R: rvest, text2vec, Matrix, textcat, irlba, NNMF
Facilitate topic identification for Knowledge Base articles
- The Knowledge Base consists of 34,646 html files which have mostly homogeneous structure. (example below)
- The articles are highly domain specific and have a lot of terms which are not present in standard language dictionaries.
- The articles are not in the same language (~24,000 are in English). Due to time constraints our team decided to focus on those. The languages were identified using textcat.
- The html files were parsed with rvest and the content within div elements with class=”content” was extracted. The individual documents were created by concatenating the Details, Solution and Keywords subsections from the html files.
- Then the raw contents were tokenized and POS-tagged using openNLP. This the most computationally expensive task.
- We tried different ways to obtain a reasonable vocabulary for the construction a document-term matrix. The most effective strategy was filtering out tokens tagged with something different than NN, NNS, NNP, NNPS. This was not very surprising since nouns give substantial part of information about the topic.

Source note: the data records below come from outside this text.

-- ==== Sys2Proof/Machine/HostPort.lean ====
section
/-!
DEFINITION. The host (20 R352 to R365), resets and boot (R366, R367), attestation, debug unlock and the foghorn (R369 to R373).
-/
namespace Sys2Proof.Machine

/-- Bytes of a buffer. -/
def bufBytes (l : List Host.Cell) (a n : Nat) : List Byte := (List.range n).map (fun i => cellGet l (a + i))
def bufWrite (l : List Host.Cell) (a : Nat) (bs : List Byte) : List Host.Cell := cellsWrite l (wholeBytes a bs)

/-- Whether the part is in recovery (20 R373). -/
def State.recovery (s : State) : Bool := s.host.fogstat != 0

/-- A unit is fenced at a reset (19 R346, R347; kinds of Config.selfTest): a lane, a core, an L2 slice, a bank, an HBM channel, a scale-up link, a cluster, a
core's contribution to cluster memory. -/
def State.fenceUnit (s : State) (unit : Nat) : State :=
  let i := unit % 2 ^ 32
  let chip (n : Nat) (f : Chiplet → Chiplet) : State := if h : n < 4 then { s with chiplets := s.chiplets.set n (f s.chiplets[n]) } else s
  match unit / 2 ^ 32 with
  | 0 => if i < 12288 then s.withCore (i / 8) (fun c => { c with badLanes := c.badLanes ||| BitVec.twoPow 8 (i % 8) }) else s
  | 1 => if i < 1536 then s.withCore i (fun c => { c with fenced := true }) else s
  | 2 => chip (i / 384) (fun c => { c with deadSlices := natInsertAll [i % 384] c.deadSlices })
  | 3 => chip (i / 64) (fun c => { c with deadBanks := natInsertAll [i % 64] c.deadBanks })
  | 4 => chip (i / 128) (fun c => { c with deadChannels := natInsertAll [i % 128] c.deadChannels })
  | 5 => if i < 32 then { s with fab := { s.fab with fenced := s.fab.fenced ||| BitVec.twoPow 32 i } } else s
  | 6 => s.withCluster i (fun c => { c with enabled := false })
  | 7 => s.withCluster (i / 16) (fun c => { c with deadSram := natInsertAll [i] c.deadSram })
  | _ => s

/-- A reset up to boot step 1 (20 R366, R367): memory is cleared to zero with no poison, every line is full, the always-on registers stay. A boot after the
package has lost power reaches step 9 once the SRAM dies are cool (19 R340). -/
def State.restart (s : State) (cold : Bool) : State :=
  let s1 := s.lost
  let energy := if cold then s1.power.energy else s.power.energy
  { s1 with
    powered := true
    power := { s1.power with fences := [], energy := energy, winEnergy := energy[8] }
    host := { s1.host with
      epoch := if cold then 0 else s.host.epoch
      boots := s.host.boots + 1
      active := s.powered && s.host.active } }

/-- The signature checks of boot step 2 or 3 (20 R367): the image, and where it fails its backup, up to the third failure in a row. What the count then is,
and whether a check succeeded. -/
def verifyStage (boot stage count : Nat) : Nat × Bool :=
  if Config.flashVerifies boot stage false then (0, true)
  else if 2 ≤ count then (3, false)
  else if Config.flashVerifies boot stage true then (0, true)
  else (count + 2, false)

/-- Boot steps 2 and 3. -/
def verifyBoot (boot count : Nat) : Nat × Bool :=
  if (verifyStage boot 1 count).2 then verifyStage boot 2 (verifyStage boot 1 count).1 else verifyStage boot 1 count

/-- What the foghorn erases and sets (20 R370, R372): the key store and FOGSTAT. -/
def State.erased (s : State) (causes : BitVec 5) : State :=
  { s with host := { s.host with fogstat := s.host.fogstat ||| causes, keyErased := true, seed := [], signKey := [] } }

/-- Boot steps 3 to 9 (20 R367): stage 1 derives the identity key (R368); the units that fail self-test, and those of the fence records written before the reset,
are fenced until the next; the capability table is written. -/
def State.bootOn (s : State) (fences : List (Nat × Nat)) : State :=
  let s := { s with host := { s.host with signKey := privateKey s.host.seed } }
  (((distinct (Config.selfTest s.host.boots ++ fences.map (·.1))).foldl State.fenceUnit s).fullBudgets).bootTable

/-- A reset and its boot (20 R366, R367). In recovery the boot ends at step 1 (R373). A boot whose steps 2 and 3 find no image that verifies stops there, and
the third failure in a row sounds the foghorn (R372; log 32). -/
def State.reboot (s : State) (cold : Bool) : State :=
  let s2 := s.restart cold
  if s.recovery then s2
  else
    let r := verifyBoot s2.host.boots s.host.sigfail.toNat
    let s3 := { s2 with host := { s2.host with sigfail := BitVec.ofNat 2 r.1 } }
    if r.2 then s3.bootOn s.power.fences
    else if 3 ≤ r.1 then (s3.erased 16).restart false
    else { s3 with host := { s3.host with stopped := true, active := false } }

/-- COLD_RESET and WARM_RESET (20 R366). Without power only a cold reset acts (19 R340). -/
def execColdReset (s : State) : Out := .next (s.reboot true)
def execWarmReset (s : State) : Out := .next (if s.powered then s.reboot false else s)

/-- The foghorn (20 R370, R372): the key store is erased, FOGSTAT is set, the package is reset. -/
def State.sound (s : State) (causes : BitVec 5) : State := (s.erased causes).reboot false

def execFoghorn (causes : BitVec 5) (s : State) : Out := .next (if causes = 0 ∨ !s.powered then s else s.sound causes)

/-- Complete a command (20 R356); in recovery FOGSTAT stands in the payload (R370). -/
def State.reply (s : State) (code : BitVec 6) (res : BitVec 32) : State :=
  let h := { s.host with done := true, busy := false, code := code, res := res }
  if s.recovery then
    { s with host := { h with payload := bufWrite h.payload 0 (leBytes 8 h.fogstat.toNat), len := 8 } }
  else { s with host := h }

/-- A command is written to MBCTL, or goes on (20 R356, R358): while another is busy the write is ignored. After a boot that has stopped nothing serves it: it
stays busy (log 32). -/
def command (cmd : BitVec 8) (act : State → State) (s : State) : Out :=
  let begun := { s with host := { s.host with cmd := cmd, busy := true, done := false } }
  if s.host.busy && s.host.cmd != cmd then .next s else .next (if s.host.stopped then begun else act begun)

/-- DSTART (20 R358, R360): argument checks, reasons of 15 R290, room. The root lies anywhere in local HBM. -/
def dstartNow (s : State) : State :=
  let root := s.host.args[0].toNat
  let blk := s.host.args[1].toNat
  if s.recovery || s.host.quiesced || !s.host.active then s.reply 4 0
  else if root % 2 ^ 16 ≠ 0 ∨ 2 ^ 40 ≤ root ∨ blk % 64 ≠ 0 ∨ s.spot blk ≠ .hbm ∨ (s.mem.poisonAt blk 64).isSome then s.reply 1 0
  else
    let b := BitVec.ofNat 512 (s.mem.number blk 64)
    match s.launchReason b true with
    | some r => s.reply 1 (BitVec.ofNat 32 r)
    | none => if s.launchRoom b then (s.accept b root 0).reply 0 (BitVec.ofNat 32 s.nextLid) else s.reply 5 0

def execDstart (s : State) : Out := command 0x01 dstartNow s

/-- Whether every access that was translated has been performed (20 R359): no store group waits to be performed, no remote load is under way. -/
def State.settled (s : State) : Bool :=
  s.threads.all (fun t => t.st.isEmpty && t.gq.isEmpty && t.win.all (fun e => e.held.isEmpty) && t.remote.all (fun r => r.reply != .none))
    && s.clusters.all (fun c => c.copies.all (fun x => x.remote.all (fun r => r.reply != .none)))

/-- INVAL (18 R320, 20 R359). -/
def invalNow (s : State) : State :=
  let root := s.host.args[0].toNat
  let base := s.host.args[1].toNat
  let pages := s.host.args[2].toNat
  let covers (t : TlbLeaf) : Bool :=
    (root == 0 || t.root == root) && (pages == 0 || decide (t.base < base + pages * 2 ^ 16 ∧ base < t.base + t.size))
  if s.recovery then s.reply 4 0
  else if base % 2 ^ 16 ≠ 0 then s.reply 1 0
  else
    let s' := { s with mem := { s.mem with tlb := s.mem.tlb.filter (fun t => !covers t) } }
    if s'.settled then s'.reply 0 0 else s'

def execInval (s : State) : Out := command 0x02 invalNow s

/-- Count the outcome of a signature check (20 R367): the third failure in a row sounds the foghorn (R372). -/
def State.verified (s : State) (ok : Bool) : State :=
  if ok then { s with host := { s.host with sigfail := 0 } }
  else
    let s' := { s with host := { s.host with sigfail := if s.host.sigfail = 3 then 3 else s.host.sigfail + 1 } }
    if s'.host.sigfail = 3 then s'.sound 16 else s'

/-- FWSTAGE (20 R357, R364): the signature covers index, length and bytes of the chunk. -/
def fwstageNow (s : State) : State :=
  let n := s.host.len.toNat
  let idx := s.host.args[0].toNat
  if 32768 < n ∨ n < 29792 then s.reply 1 0
  else
    let body := bufBytes s.host.payload 0 (n - 29792)
    if Config.signatureOk 0 (leBytes 8 idx ++ leBytes 8 body.length ++ body) (bufBytes s.host.payload (n - 29792) 29792) then
      let s' := s.verified true
      ({ s' with host := { s'.host with staged := s'.host.staged.filter (fun (c : Nat × List Byte) => c.1 != idx) ++ [(idx, body)] } }).reply 0 0
    else (s.reply 2 0).verified false

def execFwstage (s : State) : Out := command 0x03 fwstageNow s

/-- Whether a copy engine, Welt unit, matrix queue and Awl are quiet, and every thread has left its context (20 R357). -/
def State.quiet (s : State) : Bool :=
  s.threads.all (fun t => !t.holds && t.gq.isEmpty)
    && s.clusters.all (fun c => c.welts.isEmpty && (if c.pause then c.copies.all (fun x => !x.running) else c.copies.isEmpty))
    && s.cores.all (fun c => c.mq.isEmpty && !c.engine)

/-- Park every thread and keep the keepers from placing any (20 R357). -/
def State.parkAll (s : State) : State :=
  (s.threads.filter Thread.holds).foldl (fun s t => s.parkGroup t.tid) { s with host := { s.host with quiesced := true } }

/-- UTF-8 of a character. -/
def utf8 (c : Char) : List Byte :=
  let n := c.toNat
  let tail (k : Nat) : Byte := BitVec.ofNat 8 (0x80 + n / 64 ^ k % 64)
  if n < 0x80 then [BitVec.ofNat 8 n]
  else if n < 0x800 then [BitVec.ofNat 8 (0xC0 + n / 64), tail 0]
  else if n < 0x10000 then [BitVec.ofNat 8 (0xE0 + n / 4096), tail 1, tail 0]
  else [BitVec.ofNat 8 (0xF0 + n / 262144), tail 2, tail 1, tail 0]

/-- The value of an ERRATUM record (20 R362): identifier, build that fixes it, text. -/
def erratumValue (e : BitVec 32 × BitVec 32 × List Char) : List Byte := leBytes 4 e.1.toNat ++ leBytes 4 e.2.1.toNat ++ e.2.2.flatMap utf8

/-- FWACT (20 R365): checks the image, then quiesces, switches, appends, advances EPOCH, resumes. With nothing staged no chunk is present (R357). -/
def fwactNow (s : State) : State :=
  if s.host.staged.isEmpty || !Config.imageWhole s.host.staged then s.reply 4 0
  else if !Config.imageSigned s.host.staged then (s.reply 2 0).verified false
  else if decide (Config.imageBuild s.host.staged < s.host.minBuild) then (s.verified true).reply 4 0
  else
    let s1 := (s.verified true).parkAll
    if !s1.quiet then s1
    else
      let s2 := { s1 with host := { s1.host with
        build := BitVec.ofNat 32 (Config.imageBuild s.host.staged)
        epoch := s1.host.epoch + 1
        staged := []
        quiesced := false } }
      let s3 := (Config.imageErrata s.host.staged).foldl (fun s e => s.append 0x0009 (erratumValue e) true) s2
      ({ s3 with host := { s3.host with capFver := s3.fver } }).reply 0 0

def execFwact (s : State) : Out := command 0x04 fwactNow s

- The vocabulary was also pruned based on frequency metrics, e.g terms which appear in many or in very few documents were removed.
Matrix factorization approaches were considered to battle the curse of dimensionality which you would see with distance-based clustering techniques. The results of matrix factorisation also elucidates topics when the dimensionality of the data is reduced.
To get suitable a matrix for factorisation, we converted the values of the document-term matrix to tf-idf scores, before applying two different factorisation techniques, as listed below:
- SVD (Singular Value Decomposition)
- NMF (Non-negative Matrix Factorisation)
- Despite the dimensionality-reduction benefits it brings, interpretation of the results with SVD still poses a challenge. The term-topic matrix contains both positive and negative values, in which the positive values “promote” a certain term in a topic, and negative values “demote” the term in a topic. While the first and second topics could be rather easily explained in this way, the remaining topics are harder to handle, leading to the second approach with NMF.
- Results are clearer than with the SVD, as weights of terms now have only positive values; the higher the weights, the more a term “promotes” a certain topic. In the below screenshot, it is evident that topic 1 is about VMWare Fusion, and the other is about exposures and vulnerabilities.